-- ==== Sys2Proof/Certificates/Slice0/Obligations.lean ====
section
/-! DEFINITION. The statements for the provers, each formalising rules of spec/; OBLIGATIONS.json lists them. -/

open Sys2Proof Sys2Proof.Machine

/-! ## Encoding -/

/-- 30_encoding.md R98 and the command words of 95_test_vectors.md: known words decode to what they stand for, and one word
for each disjunct of R95 is refused by name. -/
def Obligations.KnownWordsDecode : Prop :=
  decode 0x0000000000004001 = .ok (.init 64 0 0 0) ∧
  decode 0x0000001010042001 = .ok (.init 32 4 16 16) ∧
  decode 0x0000000000000502 = .ok (.update 5) ∧
  decode 0x0000000000002003 = .ok (.digest 32) ∧
  decode 0x0000000000000004 = .ok .reset ∧
  decode 0x0000000000000005 = .ok .clearKey ∧
  decode 0x0000000000000006 = .ok .clearSalt ∧
  decode 0x0000000000000007 = .ok .ackErr ∧
  decode 0x0000000000000000 = .error .unknownOpcode ∧
  decode 0x0000000000000104 = .error .unusedField ∧
  decode 0x0000010000004001 = .error .reservedBits ∧
  decode 0x0000000000000902 = .error .countTooLarge

/-- R97 against R91 and R93: decoding the word of a well-formed command gives the command back, for every operand. -/
def Obligations.DecodeOfEncodeIsIdentity : Prop :=
  ∀ i : Instr, i.wellFormed = true → decode (encode i) = .ok i

/-- R97 against R91 and R93, the other way: a word that decodes is the word of a well-formed command. -/
def Obligations.DecodedWordEncodesBack : Prop :=
  ∀ (w : Word64) (i : Instr), decode w = .ok i → i.wellFormed = true ∧ encode i = w

/-- R94: match and mask of every row, with UPDATE's extra condition; a word decodes to a row's command exactly when it
matches that row, so at most one row matches any word. -/
def Obligations.DecodeFollowsMatchMaskTable : Prop :=
  ∀ w : Word64,
    ((∃ a b c d, decode w = .ok (.init a b c d)) ↔ w &&& 0xFFFFFF00000000FF = 0x0000000000000001) ∧
    ((∃ n, decode w = .ok (.update n)) ↔
      w &&& 0xFFFFFFFFFFFF00FF = 0x0000000000000002 ∧ (w.extractLsb' 8 8).toNat ≤ 8) ∧
    ((∃ o, decode w = .ok (.digest o)) ↔ w &&& 0xFFFFFFFFFFFF00FF = 0x0000000000000003) ∧
    (decode w = .ok .reset ↔ w &&& 0xFFFFFFFFFFFFFFFF = 0x0000000000000004) ∧
    (decode w = .ok .clearKey ↔ w &&& 0xFFFFFFFFFFFFFFFF = 0x0000000000000005) ∧
    (decode w = .ok .clearSalt ↔ w &&& 0xFFFFFFFFFFFFFFFF = 0x0000000000000006) ∧
    (decode w = .ok .ackErr ↔ w &&& 0xFFFFFFFFFFFFFFFF = 0x0000000000000007)
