-- ==== Sys2Proof/Laws/Bytes.lean ====
section
/-! SUPPORT. Words and byte sequences: the two conversions of 20_memory.md R66 undo each other, byte by byte. -/

namespace Sys2Proof.Machine

theorem getElem_toWords (m : Nat) (B : Vector Byte (8 * m)) (i : Nat) (h : i < m) : (toWords m B)[i] = le64 B ⟨i, h⟩ := by
  simp [toWords]

theorem getElem_toBytes {m : Nat} (ws : Vector Word64 m) (k : Nat) (h : k < 8 * m) :
    (toBytes ws)[k] = byteLane (ws[k / 8]) (k % 8) := by
  simp [toBytes]

/-- Byte `j` of `LE64(B, 8i)` is `B[8i + j]` (00_scope.md R10). -/
theorem byteLane_le64 {m : Nat} (B : Vector Byte (8 * m)) (i : Fin m) (j : Nat) (h : j < 8) :
    byteLane (le64 B i) j = B[8 * i.val + j] := by
  have hb : ∀ l, l < 8 → (byteLane (le64 B i) j).getLsbD l = (B[8 * i.val + j]).getLsbD l := by
    intro l hl
    unfold byteLane le64
    interval_cases j <;> interval_cases l <;> simp [placeField]
  exact BitVec.eq_of_getLsbD_eq hb

theorem byteLane_getLsbD (w : Word64) (j l : Nat) (h : l < 8) : (byteLane w j).getLsbD l = w.getLsbD (8 * j + l) := by
  simp [byteLane, h]

/-- A word is known by its eight bytes. -/
theorem eq_of_byteLane_eq (x y : Word64) (h : ∀ j, j < 8 → byteLane x j = byteLane y j) : x = y := by
  apply BitVec.eq_of_getLsbD_eq
  intro k hk
  have hj := congrArg (fun b : Byte => b.getLsbD (k % 8)) (h (k / 8) (by omega))
  have hl : k % 8 < 8 := by omega
  simp only [byteLane_getLsbD _ _ _ hl] at hj
  rwa [show 8 * (k / 8) + k % 8 = k by omega] at hj

theorem toBytes_toWords (m : Nat) (B : Vector Byte (8 * m)) : toBytes (toWords m B) = B := by
  ext k hk : 1
  rw [getElem_toBytes, getElem_toWords _ _ _ (by omega), byteLane_le64 _ _ _ (by omega)]
  simp only [Nat.div_add_mod]

theorem toWords_toBytes {m : Nat} (ws : Vector Word64 m) : toWords m (toBytes ws) = ws := by
  ext i hi : 1
  apply eq_of_byteLane_eq
  intro j hj
  rw [getElem_toWords _ _ _ hi, byteLane_le64 _ _ _ hj, getElem_toBytes]
  simp only [show (8 * i + j) / 8 = i by omega, show (8 * i + j) % 8 = j by omega]

theorem getElem_zeros (n i : Nat) (h : i < n) : (zeros n)[i] = 0 := by
  simp [zeros]

theorem getElem_keepFirst {m : Nat} (n : Nat) (B : Vector Byte m) (i : Nat) (h : i < m) :
    (keepFirst n B)[i] = if i < n then B[i] else 0 := by
  simp [keepFirst]

/-- Zero padding changes nothing where the bytes after the first `n` are already 0 (43_finalization.md R201). -/
theorem keepFirst_of_tail_zero {m : Nat} (n : Nat) (B : Vector Byte m) (h : ∀ i : Fin m, n ≤ i.val → B[i] = 0) :
    keepFirst n B = B := by
  ext i hi : 1
  rw [getElem_keepFirst]
  split
  · rfl
  · exact (h ⟨i, hi⟩ (by simp only; omega)).symm

theorem getElem_keyBlock (key : Vector Byte 64) (i : Nat) (h : i < 128) :
    (keyBlock key)[i] = if h : i < 64 then key[i] else 0 := by
  unfold keyBlock
  rw [Vector.getElem_append]
  split
  · rfl
  · rw [getElem_zeros]

end Sys2Proof.Machine
end

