-- ==== Sys2Proof/Laws/Bus.lean ====
section
/-! SUPPORT. What one step can do, said once (20_memory.md R62 to R74, 60_exceptions.md R265), and the shape of an access by
register. -/

namespace Sys2Proof.Machine

theorem step_read (s : State) (offset : BitVec 8) (size : Nat) (rest : List Transaction)
    (h : s.pending = .read offset size :: rest) : step s = access (.read offset size) { s with pending := rest } := by
  unfold step serve
  rw [h]

theorem step_write (s : State) (offset : BitVec 8) (size : Nat) (v : Word64) (rest : List Transaction)
    (h : s.pending = .write offset size v :: rest) : step s = busWrite { s with pending := rest } offset size v := by
  unfold step serve
  rw [h]
  rfl

/-- An aligned 8-byte access names the register of its slot (R61, R62). -/
theorem selectReg_aligned (offset : BitVec 8) (h : offset.toNat % 8 = 0) :
    selectReg offset 8 = match regOfSlot (offset.toNat / 8) with
      | none => .error .reservedOffset
      | some r => .ok r := by
  unfold selectReg
  exact (if_neg (by decide)).trans (if_neg (by omega))

theorem selectReg_wrongSize (offset : BitVec 8) (size : Nat) (h : size ≠ 8) : selectReg offset size = .error .wrongSize := by
  unfold selectReg
  rw [if_pos h]

theorem selectReg_misaligned (offset : BitVec 8) (h : offset.toNat % 8 ≠ 0) : selectReg offset 8 = .error .misaligned := by
  unfold selectReg
  rw [if_neg (by decide), if_pos h]

/-- A run of one step more is that step and the run from there. -/
theorem run_succ_of_step (n : Nat) (s t : State) (h : step s = .next t) : core.run (n + 1) s = core.run n t := by
  have hc : core.step s = .next t := h
  simp only [Host.Core.run, hc]

theorem run_add (m n : Nat) (s t : State) (h : core.run m s = .next t) : core.run (m + n) s = core.run n t := by
  induction m generalizing s with
  | zero =>
    have hst : s = t := by injection h
    subst hst
    rw [Nat.zero_add]
  | succ m ih =>
    rw [show m + 1 + n = (m + n) + 1 by omega]
    simp only [Host.Core.run] at h ⊢
    cases hs : core.step s with
    | next u => rw [hs] at h; exact ih u h
    | fault r => rw [hs] at h; simp at h
    | refused r => rw [hs] at h; simp at h

/-- Every way a step can give a next state: idle, a command, an illegal command word, a DIN write, a read, or a staging
write. -/
theorem step_cases (s t : State) (h : step s = .next t) :
    (s.pending = [] ∧ t = s) ∨
    (∃ i rest, exec i { s with pending := rest } = .next t) ∨
    (∃ rest, t = ({ s with pending := rest } : State).raiseError .illegalCommand) ∨
    (∃ rest v, t = { s with pending := rest, din := v }) ∨
    (∃ rest v, t = { s with pending := rest, reads := s.reads ++ [v] }) ∨
    (∃ rest key salt pers, t = { s with pending := rest, keyIn := key, saltIn := salt, persIn := pers }) := by
  unfold step serve at h
  split at h
  · rename_i hp
    cases h
    exact .inl ⟨hp, rfl⟩
  · unfold access at h
    split at h
    · split at h
      · cases h
        exact .inr (.inr (.inr (.inr (.inl ⟨_, _, rfl⟩))))
      · cases h
    · unfold busWrite at h
      split at h
      · cases h
      · unfold writeReg at h
        split at h
        · unfold runCommand at h
          split at h
          · exact .inr (.inl ⟨_, _, h⟩)
          · cases h
            exact .inr (.inr (.inl ⟨_, rfl⟩))
        · cases h
        · cases h
          exact .inr (.inr (.inr (.inl ⟨_, _, rfl⟩)))
        · cases h
        · cases h
        · cases h
          exact .inr (.inr (.inr (.inr (.inr ⟨_, _, _, _, rfl⟩))))
        · cases h
          exact .inr (.inr (.inr (.inr (.inr ⟨_, _, _, _, rfl⟩))))
        · cases h
          exact .inr (.inr (.inr (.inr (.inr ⟨_, _, _, _, rfl⟩))))
        · cases h

end Sys2Proof.Machine
end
● ● ● ● ● ● ●
## EXERCISE PROMPT
From the records above, return each line that has the string "else".

## PROBLEM SOLUTION
    (keepFirst n B)[i] = if i < n then B[i] else 0 := by
    (keyBlock key)[i] = if h : i < 64 then key[i] else 0 := by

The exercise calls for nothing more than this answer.